I'm planning to host a website and want to use HBase as my DB. The website is a photo sharing/hosting thing and I do not want to use any RDBMS. I want to get some experience on hosting, learning HBase and the issues that are faced and fixed by web developers and backend designers.

In short, I want to create and host a website in Python + HBase for the purpose of learning them

I've experience with EC2 and S3 and I would be using aws as the infrastructure.
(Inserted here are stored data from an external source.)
-- ==== Sys2Proof/Decode.lean ====
section
/-!
DEFINITION. The decoder and the encoder of the command word (30_encoding.md rules R63, R64, R71)
and the register offsets (10_state.md rule R14).
-/

namespace Sys2Proof

/-- Why a command word is not decoded (rule R71 (a)). -/
inductive DecodeError where
  /-- One of the words with bits 31:2 not zero. -/
  | reservedCommand
deriving DecidableEq, Repr

/-- Field `ZERO`, bits 31:2 of the command word (rule R63). -/
def fieldZero (w : Word) : BitVec 30 := w.extractLsb 31 2

/-- Field `OP`, bits 1:0 of the command word (rule R63). -/
def fieldOp (w : Word) : BitVec 2 := w.extractLsb 1 0

/-- The opcode map of rule R64 on the two bits of `OP`. -/
def opcodeCommand (op : BitVec 2) : Instr :=
  if op = 0b00#2 then .squash
  else if op = 0b01#2 then .colorrot
  else if op = 0b10#2 then .blur
  else .expand

/-- `DECODE(w)`, total on 32-bit words: one of the four commands, or reserved (rule R64). -/
def decode (w : Word) : Except DecodeError Instr :=
  if fieldZero w = 0 then .ok (opcodeCommand (fieldOp w)) else .error .reservedCommand

/-- The `OP` field of a command (rule R64). -/
def commandOpcode : Instr → BitVec 2
  | .squash => 0b00#2
  | .colorrot => 0b01#2
  | .blur => 0b10#2
  | .expand => 0b11#2

/-- The command word of a command, format C: thirty zero bits, then `OP` (rule R63). -/
def encode (i : Instr) : Word := (0#30) ++ commandOpcode i

/-- The 32-bit command word whose low `nbits` bits are those of `w`, every bit above them zero. -/
def tableWord (nbits w : Nat) : Word := BitVec.ofNat 32 (w % 2 ^ nbits)

/-- The command the decoder reads from a row of the opcode table. -/
def decodeTableWord (nbits w : Nat) : Option Instr :=
  match decode (tableWord nbits w) with
  | .ok i => some i
  | .error _ => none

/-- The byte offset of a register (rule R14). -/
def Reg.offset : Reg → Nat
  | .cmd => 0x00
  | .status => 0x04
  | .srcBase => 0x08
  | .srcWidth => 0x0C
  | .srcHeight => 0x10
  | .dstBase => 0x14
  | .dstWidth => 0x18
  | .dstHeight => 0x1C
  | .xfac => 0x20
  | .yfac => 0x24
  | .blurDist => 0x28

/-- The register at a byte offset; none for a reserved offset (rules R14, R71 (b)). -/
def Reg.ofOffset (off : Nat) : Option Reg :=
  if off = 0x00 then some .cmd
  else if off = 0x04 then some .status
  else if off = 0x08 then some .srcBase
  else if off = 0x0C then some .srcWidth
  else if off = 0x10 then some .srcHeight
  else if off = 0x14 then some .dstBase
  else if off = 0x18 then some .dstWidth
  else if off = 0x1C then some .dstHeight
  else if off = 0x20 then some .xfac
  else if off = 0x24 then some .yfac
  else if off = 0x28 then some .blurDist
  else none

/-- The number of a channel selector (rule R70: 0 red, 1 green, 2 blue, 3 alpha). -/
def ChannelSel.code : ChannelSel → Nat
  | .red => 0
  | .green => 1
  | .blue => 2
  | .alpha => 3

end Sys2Proof
end

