-- ==== Sys2Proof/Machine/ImageAccessor.lean ====
section
/-!
DEFINITION. Unit image_accessor: `PIXEL_AT`, `ROW_OF`, `COL_OF`, `INB`, `ACC_RESET`, `ACC_ACCUM`,
`ACC_FINAL` (42_image_accessor.md rules R90 to R96).
-/

namespace Sys2Proof.Machine

open Sys2Proof

/-- `INB(img, row, col)` on integers: a negative coordinate is out of bounds (rule R93). -/
def inb (img : Image) (row col : Int) : Bool :=
  decide (0 ≤ row) && decide (row < (img.height : Int)) &&
    decide (0 ≤ col) && decide (col < (img.width : Int))

/-- `PIXEL_AT(img, row, col)` (rule R90): refused out of bounds, never an address wrapped into a
neighbouring row (U4). -/
def pixelAt (s : State) (img : Image) (row col : Int) : Result Word :=
  if inb img row col then memRead s (img.addr row.toNat col.toNat)
  else .refused .pixelAtOutOfBounds

/-- `SRC(row, col) = PIXEL_AT((sb, sw, sh), row, col)` (rules R65, R90). -/
def src (s : State) (row col : Nat) : Result Word := pixelAt s (srcImage s) row col

/-- `ROW_OF(index, width) = index div width` (rule R91). -/
def rowOf (index width : Nat) : Result Nat :=
  if width = 0 then .refused .zeroWidth else .next (index / width)

/-- `COL_OF(index, width) = index mod width` (rule R92). -/
def colOf (index width : Nat) : Result Nat :=
  if width = 0 then .refused .zeroWidth else .next (index % width)

/-- `ACC_RESET` (rule R94). -/
def accReset (_acc : Acc) : Acc := Acc.zero

/-- `ACC` after one contributing pixel (rule R95): all four channels are summed. -/
def Acc.addPixel (acc : Acc) (p : Word) : Acc :=
  { sumR := acc.sumR + (redOf p).toNat
    sumG := acc.sumG + (greenOf p).toNat
    sumB := acc.sumB + (blueOf p).toNat
    sumA := acc.sumA + (alphaOf p).toNat
    count := acc.count + 1 }

/-- `ACC_ACCUM(img, row, col)` (rule R95): a coordinate out of bounds is skipped, not counted, and
`PMEM` is not read. -/
def accAccum (s : State) (img : Image) (row col : Int) (acc : Acc) : Result Acc :=
  if inb img row col then
    andThen (pixelAt s img row col) fun p => .next (acc.addPixel p)
  else .next acc

/-- `ACC_ACCUM` for each coordinate pair of a list, in its order. -/
def accumAll (s : State) (img : Image) : List (Int × Int) → Acc → Result Acc
  | [], acc => .next acc
  | (rr, cc) :: rest, acc =>
    andThen (accAccum s img rr cc acc) fun acc' => accumAll s img rest acc'

/-- `ACC_FINAL` (rule R96): the truncated mean of each channel; refused with count 0 (U7). -/
def accFinal (acc : Acc) : Result Word :=
  if acc.count = 0 then .refused .emptyAccumulator
  else
    andThen (toChannel (acc.sumR / acc.count)) fun r =>
    andThen (toChannel (acc.sumG / acc.count)) fun g =>
    andThen (toChannel (acc.sumB / acc.count)) fun b =>
    andThen (toChannel (acc.sumA / acc.count)) fun a =>
    .next (encodePx r g b a)

end Sys2Proof.Machine
end

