-- ==== Sys2Proof/Laws/State.lean ====
section
/-!
SUPPORT. One lemma per field per named update of `State`, so that no proof unfolds a record update.
-/

namespace Sys2Proof.Machine

open Sys2Proof

/-! ### `launch` -/

@[simp] theorem launch_srcBase (cmd : Instr) (n : Nat) (s : State) :
    (launch cmd n s).srcBase = s.srcBase := rfl
@[simp] theorem launch_srcWidth (cmd : Instr) (n : Nat) (s : State) :
    (launch cmd n s).srcWidth = s.srcWidth := rfl
@[simp] theorem launch_srcHeight (cmd : Instr) (n : Nat) (s : State) :
    (launch cmd n s).srcHeight = s.srcHeight := rfl
@[simp] theorem launch_dstBase (cmd : Instr) (n : Nat) (s : State) :
    (launch cmd n s).dstBase = s.dstBase := rfl
@[simp] theorem launch_dstWidth (cmd : Instr) (n : Nat) (s : State) :
    (launch cmd n s).dstWidth = s.dstWidth := rfl
@[simp] theorem launch_dstHeight (cmd : Instr) (n : Nat) (s : State) :
    (launch cmd n s).dstHeight = s.dstHeight := rfl
@[simp] theorem launch_xfac (cmd : Instr) (n : Nat) (s : State) :
    (launch cmd n s).xfac = s.xfac := rfl
@[simp] theorem launch_yfac (cmd : Instr) (n : Nat) (s : State) :
    (launch cmd n s).yfac = s.yfac := rfl
@[simp] theorem launch_blurDist (cmd : Instr) (n : Nat) (s : State) :
    (launch cmd n s).blurDist = s.blurDist := rfl
@[simp] theorem launch_busy (cmd : Instr) (n : Nat) (s : State) :
    (launch cmd n s).busy = true := rfl
@[simp] theorem launch_done (cmd : Instr) (n : Nat) (s : State) :
    (launch cmd n s).done = false := rfl
@[simp] theorem launch_pmem (cmd : Instr) (n : Nat) (s : State) :
    (launch cmd n s).pmem = s.pmem := rfl
@[simp] theorem launch_acc (cmd : Instr) (n : Nat) (s : State) :
    (launch cmd n s).acc = s.acc := rfl
@[simp] theorem launch_oplatch (cmd : Instr) (n : Nat) (s : State) :
    (launch cmd n s).oplatch = some cmd := rfl
@[simp] theorem launch_pending (cmd : Instr) (n : Nat) (s : State) :
    (launch cmd n s).pending = List.range n := rfl
@[simp] theorem launch_memWords (cmd : Instr) (n : Nat) (s : State) :
    (launch cmd n s).memWords = s.memWords := rfl
@[simp] theorem launch_readData (cmd : Instr) (n : Nat) (s : State) :
    (launch cmd n s).readData = s.readData := rfl
@[simp] theorem launch_script (cmd : Instr) (n : Nat) (s : State) :
    (launch cmd n s).script = s.script := rfl
@[simp] theorem launch_schedule (cmd : Instr) (n : Nat) (s : State) :
    (launch cmd n s).schedule = s.schedule := rfl
@[simp] theorem launch_powerUpSeed (cmd : Instr) (n : Nat) (s : State) :
    (launch cmd n s).powerUpSeed = s.powerUpSeed := rfl

/-! ### `complete` -/

@[simp] theorem complete_srcBase (s : State) :
    (complete s).srcBase = s.srcBase := rfl
@[simp] theorem complete_srcWidth (s : State) :
    (complete s).srcWidth = s.srcWidth := rfl
@[simp] theorem complete_srcHeight (s : State) :
    (complete s).srcHeight = s.srcHeight := rfl
@[simp] theorem complete_dstBase (s : State) :
    (complete s).dstBase = s.dstBase := rfl
@[simp] theorem complete_dstWidth (s : State) :
    (complete s).dstWidth = s.dstWidth := rfl
@[simp] theorem complete_dstHeight (s : State) :
    (complete s).dstHeight = s.dstHeight := rfl
@[simp] theorem complete_xfac (s : State) :
    (complete s).xfac = s.xfac := rfl
@[simp] theorem complete_yfac (s : State) :
    (complete s).yfac = s.yfac := rfl
@[simp] theorem complete_blurDist (s : State) :
    (complete s).blurDist = s.blurDist := rfl
@[simp] theorem complete_busy (s : State) :
    (complete s).busy = false := rfl
@[simp] theorem complete_done (s : State) :
    (complete s).done = true := rfl
@[simp] theorem complete_pmem (s : State) :
    (complete s).pmem = s.pmem := rfl
@[simp] theorem complete_acc (s : State) :
    (complete s).acc = s.acc := rfl
@[simp] theorem complete_oplatch (s : State) :
    (complete s).oplatch = s.oplatch := rfl
@[simp] theorem complete_pending (s : State) :
    (complete s).pending = s.pending := rfl
@[simp] theorem complete_memWords (s : State) :
    (complete s).memWords = s.memWords := rfl
@[simp] theorem complete_readData (s : State) :
    (complete s).readData = s.readData := rfl
@[simp] theorem complete_script (s : State) :
    (complete s).script = s.script := rfl
@[simp] theorem complete_schedule (s : State) :
    (complete s).schedule = s.schedule := rfl
@[simp] theorem complete_powerUpSeed (s : State) :
    (complete s).powerUpSeed = s.powerUpSeed := rfl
What I'm thinking of reserving:

  • 3 default (1.7 G) instances for HBase
  • 3 more for webserver + memcached if necessary

I want to figure out if they are okay to start with. Of course, with time, I would do benchmarks, code optimisation and buy larger instances (if I can afford them) if required.

As of now, do the above specs look okay if targeted for 1000 users?

The users will be viewing photographs or adding comments apart from uploading their pics. Assume that one user upoloads 20 photos per week on average.

I'm looking for answers like : "No, HBase can run in just one medium size instance for thousand users...." Or "oh my god only 3 default servers for 1000 users..."

1

1 Answers

3
votes

1000 users total, or 1000 users concurrent? Your setup should be fine for 1000 users total.

As for HBase on EC2: I would highly recommend running HBase on Elastic Map Reduce (http://aws.typepad.com/aws/2012/06/apache-hbase-on-emr.html). Doing it that way would save you hours having to configure your own EC2 clusters. Believe me, I've done it both ways and can't recommend the EMR approach enough. :)